_Description of the task:_
Once the line containing "0b0#1 ++ sword7))" is found in the entries below, reproduce it and every line after it, stopping at and including the line containing "(0b11011111#8 ++ value8))"; reproduce nothing else, and keep each line exact.

_Data for this task:_
/-- The word of a well-formed instruction. Fields the decoder ignores are written 0. -/
def encode : Instr → CodeWord
  | .armB c offset => .arm (pack (c.toBits ++ 0b101#3 ++ 0b0#1 ++ offset))
  | .armBl c offset => .arm (pack (c.toBits ++ 0b101#3 ++ 0b1#1 ++ offset))
  | .armStm c a list => .arm (encodeBlock c false a list)
  | .armLdm c a list => .arm (encodeBlock c true a list)
  | .armStr c a o rd => .arm (encodeSingle c false false a o rd)
  | .armLdr c a o rd => .arm (encodeSingle c false true a o rd)
  | .armStrb c a o rd => .arm (encodeSingle c true false a o rd)
  | .armLdrb c a o rd => .arm (encodeSingle c true true a o rd)
  | .armMul c s rd rs rm => .arm (encodeMultiply c 0b0000#4 s rd 0x0#4 rs rm)
  | .armMla c s rd rn rs rm => .arm (encodeMultiply c 0b0001#4 s rd rn rs rm)
  | .armUmull c s rdHi rdLo rs rm => .arm (encodeMultiply c 0b0100#4 s rdHi rdLo rs rm)
  | .armUmlal c s rdHi rdLo rs rm => .arm (encodeMultiply c 0b0101#4 s rdHi rdLo rs rm)
  | .armSmull c s rdHi rdLo rs rm => .arm (encodeMultiply c 0b0110#4 s rdHi rdLo rs rm)
  | .armSmlal c s rdHi rdLo rs rm => .arm (encodeMultiply c 0b0111#4 s rdHi rdLo rs rm)
  | .armSwp c rn rd rm => .arm (encodeSwap c false rn rd rm)
  | .armSwpb c rn rd rm => .arm (encodeSwap c true rn rd rm)
  | .armUndefMultiply c op mid low => .arm (pack (c.toBits ++ 0b000#3 ++ op ++ mid ++ 0b1001#4 ++ low))
  | .armStrh c a o rd => .arm (encodeHalf c false 0b01#2 a o rd)
  | .armLdrh c a o rd => .arm (encodeHalf c true 0b01#2 a o rd)
  | .armLdrsb c a o rd => .arm (encodeHalf c true 0b10#2 a o rd)
  | .armLdrsh c a o rd => .arm (encodeHalf c true 0b11#2 a o rd)
  | .armUndefStoreSh10 c op mid low => .arm (pack (c.toBits ++ 0b000#3 ++ op ++ 0b0#1 ++ mid ++ 0b1101#4 ++ low))
  | .armUndefStoreSh11 c op mid low => .arm (pack (c.toBits ++ 0b000#3 ++ op ++ 0b0#1 ++ mid ++ 0b1111#4 ++ low))
  | .armBx c rm => .arm (pack (c.toBits ++ 0x12FFF1#24 ++ rm))
  | .armMrsCpsr c rd => .arm (encodeMrs c false rd)
  | .armMrsSpsr c rd => .arm (encodeMrs c true rd)
  | .armMsrCpsrReg c mask rm => .arm (encodeMsrReg c false mask rm)
  | .armMsrSpsrReg c mask rm => .arm (encodeMsrReg c true mask rm)
  | .armMsrCpsrImm c mask rot4 imm8 => .arm (encodeMsrImm c false mask rot4 imm8)
  | .armMsrSpsrImm c mask rot4 imm8 => .arm (encodeMsrImm c true mask rot4 imm8)
  | .armAnd c s rn rd o => .arm (encodeDataProcessing c 0x0#4 s rn rd o)
  | .armEor c s rn rd o => .arm (encodeDataProcessing c 0x1#4 s rn rd o)
  | .armSub c s rn rd o => .arm (encodeDataProcessing c 0x2#4 s rn rd o)
  | .armRsb c s rn rd o => .arm (encodeDataProcessing c 0x3#4 s rn rd o)
  | .armAdd c s rn rd o => .arm (encodeDataProcessing c 0x4#4 s rn rd o)
  | .armAdc c s rn rd o => .arm (encodeDataProcessing c 0x5#4 s rn rd o)
  | .armSbc c s rn rd o => .arm (encodeDataProcessing c 0x6#4 s rn rd o)
  | .armRsc c s rn rd o => .arm (encodeDataProcessing c 0x7#4 s rn rd o)
  | .armTst c rn o => .arm (encodeDataProcessing c 0x8#4 true rn 0x0#4 o)
  | .armTeq c rn o => .arm (encodeDataProcessing c 0x9#4 true rn 0x0#4 o)
  | .armCmp c rn o => .arm (encodeDataProcessing c 0xA#4 true rn 0x0#4 o)
  | .armCmn c rn o => .arm (encodeDataProcessing c 0xB#4 true rn 0x0#4 o)
  | .armOrr c s rn rd o => .arm (encodeDataProcessing c 0xC#4 s rn rd o)
  | .armMov c s rd o => .arm (encodeDataProcessing c 0xD#4 s 0x0#4 rd o)
  | .armBic c s rn rd o => .arm (encodeDataProcessing c 0xE#4 s rn rd o)
  | .armMvn c s rd o => .arm (encodeDataProcessing c 0xF#4 s 0x0#4 rd o)
  | .armUndefClass110 c rest => .arm (pack (c.toBits ++ 0b110#3 ++ rest))
  | .armSwi c comment => .arm (pack (c.toBits ++ 0b111#3 ++ comment))
  | .thumbLslImm offset5 rs rd => .thumb (encodeThumb5533 0b00000#5 offset5 rs rd)
  | .thumbLsrImm offset5 rs rd => .thumb (encodeThumb5533 0b00001#5 offset5 rs rd)
  | .thumbAsrImm offset5 rs rd => .thumb (encodeThumb5533 0b00010#5 offset5 rs rd)
  | .thumbAddReg rn rs rd => .thumb (encodeThumb7333 0b0001100#7 rn rs rd)
  | .thumbSubReg rn rs rd => .thumb (encodeThumb7333 0b0001101#7 rn rs rd)
  | .thumbAddImm3 imm3 rs rd => .thumb (encodeThumb7333 0b0001110#7 imm3 rs rd)
  | .thumbSubImm3 imm3 rs rd => .thumb (encodeThumb7333 0b0001111#7 imm3 rs rd)
  | .thumbMovImm8 rd imm8 => .thumb (encodeThumb538 0b00100#5 rd imm8)
  | .thumbCmpImm8 rd imm8 => .thumb (encodeThumb538 0b00101#5 rd imm8)
  | .thumbAddImm8 rd imm8 => .thumb (encodeThumb538 0b00110#5 rd imm8)
  | .thumbSubImm8 rd imm8 => .thumb (encodeThumb538 0b00111#5 rd imm8)
  | .thumbAnd rs rd => .thumb (encodeThumbAlu 0x0#4 rs rd)
  | .thumbEor rs rd => .thumb (encodeThumbAlu 0x1#4 rs rd)
  | .thumbLslReg rs rd => .thumb (encodeThumbAlu 0x2#4 rs rd)
  | .thumbLsrReg rs rd => .thumb (encodeThumbAlu 0x3#4 rs rd)
  | .thumbAsrReg rs rd => .thumb (encodeThumbAlu 0x4#4 rs rd)
  | .thumbAdc rs rd => .thumb (encodeThumbAlu 0x5#4 rs rd)
  | .thumbSbc rs rd => .thumb (encodeThumbAlu 0x6#4 rs rd)
  | .thumbRorReg rs rd => .thumb (encodeThumbAlu 0x7#4 rs rd)
  | .thumbTst rs rd => .thumb (encodeThumbAlu 0x8#4 rs rd)
  | .thumbNeg rs rd => .thumb (encodeThumbAlu 0x9#4 rs rd)
  | .thumbCmpReg rs rd => .thumb (encodeThumbAlu 0xA#4 rs rd)
  | .thumbCmn rs rd => .thumb (encodeThumbAlu 0xB#4 rs rd)
  | .thumbOrr rs rd => .thumb (encodeThumbAlu 0xC#4 rs rd)
  | .thumbMul rs rd => .thumb (encodeThumbAlu 0xD#4 rs rd)
  | .thumbBic rs rd => .thumb (encodeThumbAlu 0xE#4 rs rd)
  | .thumbMvn rs rd => .thumb (encodeThumbAlu 0xF#4 rs rd)
  | .thumbAddHi rs rd => .thumb (encodeThumbHi 0b00#2 rs rd)
  | .thumbCmpHi rs rd => .thumb (encodeThumbHi 0b01#2 rs rd)
  | .thumbMovHi rs rd => .thumb (encodeThumbHi 0b10#2 rs rd)
  | .thumbBx rs => .thumb (encodeThumbHi 0b11#2 rs 0x0#4)
  | .thumbLdrPc rd word8 => .thumb (encodeThumb538 0b01001#5 rd word8)
  | .thumbStrReg ro rb rd => .thumb (encodeThumb7333 0b0101000#7 ro rb rd)
  | .thumbStrbReg ro rb rd => .thumb (encodeThumb7333 0b0101010#7 ro rb rd)
  | .thumbLdrReg ro rb rd => .thumb (encodeThumb7333 0b0101100#7 ro rb rd)
  | .thumbLdrbReg ro rb rd => .thumb (encodeThumb7333 0b0101110#7 ro rb rd)
  | .thumbStrhReg ro rb rd => .thumb (encodeThumb7333 0b0101001#7 ro rb rd)
  | .thumbLdsb ro rb rd => .thumb (encodeThumb7333 0b0101011#7 ro rb rd)
  | .thumbLdrhReg ro rb rd => .thumb (encodeThumb7333 0b0101101#7 ro rb rd)
  | .thumbLdsh ro rb rd => .thumb (encodeThumb7333 0b0101111#7 ro rb rd)
  | .thumbStrImm offset5 rb rd => .thumb (encodeThumb5533 0b01100#5 offset5 rb rd)
  | .thumbLdrImm offset5 rb rd => .thumb (encodeThumb5533 0b01101#5 offset5 rb rd)
  | .thumbStrbImm offset5 rb rd => .thumb (encodeThumb5533 0b01110#5 offset5 rb rd)
  | .thumbLdrbImm offset5 rb rd => .thumb (encodeThumb5533 0b01111#5 offset5 rb rd)
  | .thumbStrhImm offset5 rb rd => .thumb (encodeThumb5533 0b10000#5 offset5 rb rd)
  | .thumbLdrhImm offset5 rb rd => .thumb (encodeThumb5533 0b10001#5 offset5 rb rd)
  | .thumbStrSp rd word8 => .thumb (encodeThumb538 0b10010#5 rd word8)
  | .thumbLdrSp rd word8 => .thumb (encodeThumb538 0b10011#5 rd word8)
  | .thumbAddRdPc rd word8 => .thumb (encodeThumb538 0b10100#5 rd word8)
  | .thumbAddRdSp rd word8 => .thumb (encodeThumb538 0b10101#5 rd word8)
  | .thumbAddSpImm sword7 => .thumb (pack (0b10110000#8 ++ 0b0#1 ++ sword7))
  | .thumbSubSpImm sword7 => .thumb (pack (0b10110000#8 ++ 0b1#1 ++ sword7))
  | .thumbPush lr list => .thumb (pack (0b1011010#7 ++ BitVec.ofBool lr ++ list))
  | .thumbPop pc list => .thumb (pack (0b1011110#7 ++ BitVec.ofBool pc ++ list))
  | .thumbUndef1011 rest => .thumb (pack (0b1011#4 ++ rest))
  | .thumbStmia rb list => .thumb (encodeThumb538 0b11000#5 rb list)
  | .thumbLdmia rb list => .thumb (encodeThumb538 0b11001#5 rb list)
  | .thumbSwi value8 => .thumb (pack (0b11011111#8 ++ value8))
  | .thumbBCond c soffset8 => .thumb (pack (0b1101#4 ++ c.toBits ++ soffset8))
  | .thumbB offset11 => .thumb (pack (0b11100#5 ++ offset11))
  | .thumbUndef11101 rest => .thumb (pack (0b11101#5 ++ rest))
  | .thumbBlFirst offset11 => .thumb (pack (0b11110#5 ++ offset11))
  | .thumbBlSecond offset11 => .thumb (pack (0b11111#5 ++ offset11))

end Sys2Proof
end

_Output for this exercise:_
  | .thumbAddSpImm sword7 => .thumb (pack (0b10110000#8 ++ 0b0#1 ++ sword7))
  | .thumbSubSpImm sword7 => .thumb (pack (0b10110000#8 ++ 0b1#1 ++ sword7))
  | .thumbPush lr list => .thumb (pack (0b1011010#7 ++ BitVec.ofBool lr ++ list))
  | .thumbPop pc list => .thumb (pack (0b1011110#7 ++ BitVec.ofBool pc ++ list))
  | .thumbUndef1011 rest => .thumb (pack (0b1011#4 ++ rest))
  | .thumbStmia rb list => .thumb (encodeThumb538 0b11000#5 rb list)
  | .thumbLdmia rb list => .thumb (encodeThumb538 0b11001#5 rb list)
  | .thumbSwi value8 => .thumb (pack (0b11011111#8 ++ value8))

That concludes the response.